## What to work on
Where the records below reach the line containing "abbrev Reg.meAbftFrame (e", start transcribing, and end with the line containing "abbrev Reg.meAbftTol0 (e", exactly and with nothing else added.

## Source data
.....
/-- ME_ABFT_ROW of engine e (Table 3.8). -/
abbrev Reg.meAbftRow (e : Nat) : Nat := engBase e + 0x18

/-- ME_ABFT_CMD of engine e (Table 3.8). -/
abbrev Reg.meAbftCmd (e : Nat) : Nat := engBase e + 0x1C

/-- ME_ABFT_FRAME of engine e (Table 3.8). -/
abbrev Reg.meAbftFrame (e : Nat) : Nat := engBase e + 0x20

/-- ME_ABFT_TOTAL of engine e (Table 3.8). -/
abbrev Reg.meAbftTotal (e : Nat) : Nat := engBase e + 0x24

/-- ME_ABFT_NONFIN of engine e (Table 3.8). -/
abbrev Reg.meAbftNonfin (e : Nat) : Nat := engBase e + 0x28

/-- ME_POISON_ROWS of engine e (Table 3.8). -/
abbrev Reg.mePoisonRows (e : Nat) : Nat := engBase e + 0x2C

/-- ME_ABFT_TOL0 of engine e (Table 3.8). -/
abbrev Reg.meAbftTol0 (e : Nat) : Nat := engBase e + 0x30

/-- ME_ABFT_TOL1 of engine e (Table 3.8). -/
abbrev Reg.meAbftTol1 (e : Nat) : Nat := engBase e + 0x34

/-- ME_ABFT_TOL2 of engine e (Table 3.8). -/
abbrev Reg.meAbftTol2 (e : Nat) : Nat := engBase e + 0x38

/-- ME_ABFT_TOL3 of engine e (Table 3.8). -/
abbrev Reg.meAbftTol3 (e : Nat) : Nat := engBase e + 0x3C

/-- ME_GEOM of engine e (Table 3.8). -/
abbrev Reg.meGeom (e : Nat) : Nat := engBase e + 0x40

/-- ME_INT_EN of engine e (Table 3.8). -/
abbrev Reg.meIntEn (e : Nat) : Nat := engBase e + 0x44

/-- VE_, FE_, SE_CTRL of engine e (Table 5.16). -/
abbrev Reg.xxCtrl (e : Nat) : Nat := engBase e + 0x0

/-- VE_, FE_, SE_STATUS of engine e (Table 5.16). -/
abbrev Reg.xxStatus (e : Nat) : Nat := engBase e + 0x4

/-- VE_, FE_, SE_CMD_ADDR_LO of engine e (Table 5.16). -/
abbrev Reg.xxCmdAddrLo (e : Nat) : Nat := engBase e + 0x8

/-- VE_, FE_, SE_CMD_ADDR_HI of engine e (Table 5.16). -/
abbrev Reg.xxCmdAddrHi (e : Nat) : Nat := engBase e + 0xC

/-- VE_, FE_, SE_ERR of engine e (Table 5.16). -/
abbrev Reg.xxErr (e : Nat) : Nat := engBase e + 0x10

/-- VE_, FE_, SE_ERR_INFO of engine e (Table 5.16). -/
abbrev Reg.xxErrInfo (e : Nat) : Nat := engBase e + 0x14

/-- VE_, FE_, SE_INT_EN of engine e (Table 5.16). -/
abbrev Reg.xxIntEn (e : Nat) : Nat := engBase e + 0x18

/-- MEM_CTRL (Table 6.9). -/
abbrev Reg.memCtrl : Nat := 0x30000

/-- MEM_STATUS (Table 6.9). -/
abbrev Reg.memStatus : Nat := 0x30004

/-- MEM_CE_CNT (Table 6.9). -/
abbrev Reg.memCeCnt : Nat := 0x30008

/-- MEM_UE_FIXED_CNT (Table 6.9). -/
abbrev Reg.memUeFixedCnt : Nat := 0x3000C

/-- MEM_POISON_CNT (Table 6.9). -/
abbrev Reg.memPoisonCnt : Nat := 0x30010

/-- MEM_POISON_READ_CNT (Table 6.9). -/
abbrev Reg.memPoisonReadCnt : Nat := 0x30014

/-- MEM_SCRUB_LAP (Table 6.9). -/
abbrev Reg.memScrubLap : Nat := 0x30018

/-- MEM_SCRUB_AGE (Table 6.9). -/
abbrev Reg.memScrubAge : Nat := 0x3001C

/-- MEM_TEST (Table 6.9). -/
abbrev Reg.memTest : Nat := 0x30020

/-- MEM_INT_EN (Table 6.9). -/
abbrev Reg.memIntEn : Nat := 0x30024

/-- MEM_LOG_HEAD (Table 6.9). -/
abbrev Reg.memLogHead : Nat := 0x30028

/-- MEM_LOGi_ADDR (Table 6.9). -/
abbrev Reg.memLogAddr (i : Nat) : Nat := 0x30100 + 16 * i

/-- MEM_LOGi_INFO (Table 6.9). -/
abbrev Reg.memLogInfo (i : Nat) : Nat := 0x30104 + 16 * i

/-- MEM_LOGi_NS (Table 6.9). -/
abbrev Reg.memLogNs (i : Nat) : Nat := 0x30108 + 16 * i

/-- MEM_LOGi_FRAME (Table 6.9). -/
abbrev Reg.memLogFrame (i : Nat) : Nat := 0x3010C + 16 * i

/-- HIF_ADM_RES (Table 7.12). -/
abbrev Reg.hifAdmRes : Nat := 0x8000

/-- HIF_ADM_NEED (Table 7.12). -/
abbrev Reg.hifAdmNeed : Nat := 0x8004

/-- HIF_ADM_HAVE (Table 7.12). -/
abbrev Reg.hifAdmHave : Nat := 0x8008

/-- HIF_ADM_SHORT (Table 7.12). -/
abbrev Reg.hifAdmShort : Nat := 0x800C

/-- HIF_MODEL_STATE (Table 7.12). -/
abbrev Reg.hifModelState : Nat := 0x8010

/-- HIF_MODEL0_TAG_LO (Table 7.12). -/
abbrev Reg.hifModel0TagLo : Nat := 0x8018

/-- HIF_MODEL0_TAG_HI (Table 7.12). -/
abbrev Reg.hifModel0TagHi : Nat := 0x801C

/-- HIF_MODEL1_TAG_LO (Table 7.12). -/
abbrev Reg.hifModel1TagLo : Nat := 0x8020

/-- HIF_MODEL1_TAG_HI (Table 7.12). -/
abbrev Reg.hifModel1TagHi : Nat := 0x8024

/-- DSK_CFG (Table 7.15). -/
abbrev Reg.dskCfg : Nat := 0x180000

/-- DSK_STATUS (Table 7.15). -/
abbrev Reg.dskStatus : Nat := 0x180004

/-- DSK_PRESENT (Table 7.15). -/
abbrev Reg.dskPresent : Nat := 0x180008

/-- DSK_PORTn_STATUS (Table 7.15). -/
abbrev Reg.dskPortStatus (n : Nat) : Nat := 0x180010 + 8 * n

/-- DSK_PORTn_CNT (Table 7.15). -/
abbrev Reg.dskPortCnt (n : Nat) : Nat := 0x180014 + 8 * n

/-- DSK_STALE_CNT (Table 7.15). -/
abbrev Reg.dskStaleCnt : Nat := 0x180030

/-- DSK_INB_CNT (Table 7.15). -/
abbrev Reg.dskInbCnt : Nat := 0x180034

/-- DSK_UNREACH_CNT (Table 7.15). -/
abbrev Reg.dskUnreachCnt : Nat := 0x180038

/-- DSK_INT_EN (Table 7.15). -/
abbrev Reg.dskIntEn : Nat := 0x18003C

/-- LNS_CTRL (Table 8.5). -/
abbrev Reg.lnsCtrl : Nat := 0x100000

/-- LNS_STATUS (Table 8.5). -/
abbrev Reg.lnsStatus : Nat := 0x100004

/-- LNS_INT_EN (Table 8.5). -/
abbrev Reg.lnsIntEn : Nat := 0x100008

/-- LNS_PORTp_STATUS (Table 8.5). -/
abbrev Reg.lnsPortStatus (p : Nat) : Nat := 0x100010 + 8 * p

/-- LNS_PORTp_CNT (Table 8.5). -/
abbrev Reg.lnsPortCnt (p : Nat) : Nat := 0x100014 + 8 * p

/-- LNS_STRs_STATUS (Table 8.5). -/
abbrev Reg.lnsStrStatus (s : Nat) : Nat := 0x100100 + 32 * s

/-- LNS_STRs_FRAMES (Table 8.5). -/
abbrev Reg.lnsStrFrames (s : Nat) : Nat := 0x100104 + 32 * s

/-- LNS_STRs_ERR (Table 8.5). -/
abbrev Reg.lnsStrErr (s : Nat) : Nat := 0x100108 + 32 * s

/-- LNS_STRs_STALE_CNT (Table 8.5). -/
abbrev Reg.lnsStrStaleCnt (s : Nat) : Nat := 0x10010C + 32 * s

/-- LNS_STRs_SOF_NS (Table 8.5). -/
abbrev Reg.lnsStrSofNs (s : Nat) : Nat := 0x100110 + 32 * s

/-- LNS_STRs_SOF_SEC (Table 8.5). -/
abbrev Reg.lnsStrSofSec (s : Nat) : Nat := 0x100114 + 32 * s

/-- ETH_CTRL (Table 8.8). -/
abbrev Reg.ethCtrl : Nat := 0x140000

/-- ETH_STATUS (Table 8.8). -/
abbrev Reg.ethStatus : Nat := 0x140004

/-- ETH_CFG (Table 8.8). -/
abbrev Reg.ethCfg : Nat := 0x140008

/-- ETH_INT_EN (Table 8.8). -/
abbrev Reg.ethIntEn : Nat := 0x14000C

/-- ETH_PORTn_STATUS (Table 8.8). -/
abbrev Reg.ethPortStatus (n : Nat) : Nat := 0x140100 + 0x40 * n

/-- ETH_PORTn_TS_ADJ (Table 8.8). -/
abbrev Reg.ethPortTsAdj (n : Nat) : Nat := 0x140104 + 0x40 * n

/-- ETH_PORTn_RXR_LO (Table 8.8). -/
abbrev Reg.ethPortRxrLo (n : Nat) : Nat := 0x140108 + 0x40 * n

/-- ETH_PORTn_RXR_HI (Table 8.8). -/
abbrev Reg.ethPortRxrHi (n : Nat) : Nat := 0x14010C + 0x40 * n

/-- ETH_PORTn_RX_TAIL (Table 8.8). -/
abbrev Reg.ethPortRxTail (n : Nat) : Nat := 0x140110 + 0x40 * n

/-- ETH_PORTn_RX_HEAD (Table 8.8). -/
abbrev Reg.ethPortRxHead (n : Nat) : Nat := 0x140114 + 0x40 * n

/-- ETH_PORTn_TXR_LO (Table 8.8). -/
abbrev Reg.ethPortTxrLo (n : Nat) : Nat := 0x140118 + 0x40 * n

/-- ETH_PORTn_TXR_HI (Table 8.8). -/
abbrev Reg.ethPortTxrHi (n : Nat) : Nat := 0x14011C + 0x40 * n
.....
## Response area
abbrev Reg.meAbftFrame (e : Nat) : Nat := engBase e + 0x20

/-- ME_ABFT_TOTAL of engine e (Table 3.8). -/
abbrev Reg.meAbftTotal (e : Nat) : Nat := engBase e + 0x24

/-- ME_ABFT_NONFIN of engine e (Table 3.8). -/
abbrev Reg.meAbftNonfin (e : Nat) : Nat := engBase e + 0x28

/-- ME_POISON_ROWS of engine e (Table 3.8). -/
abbrev Reg.mePoisonRows (e : Nat) : Nat := engBase e + 0x2C

/-- ME_ABFT_TOL0 of engine e (Table 3.8). -/
abbrev Reg.meAbftTol0 (e : Nat) : Nat := engBase e + 0x30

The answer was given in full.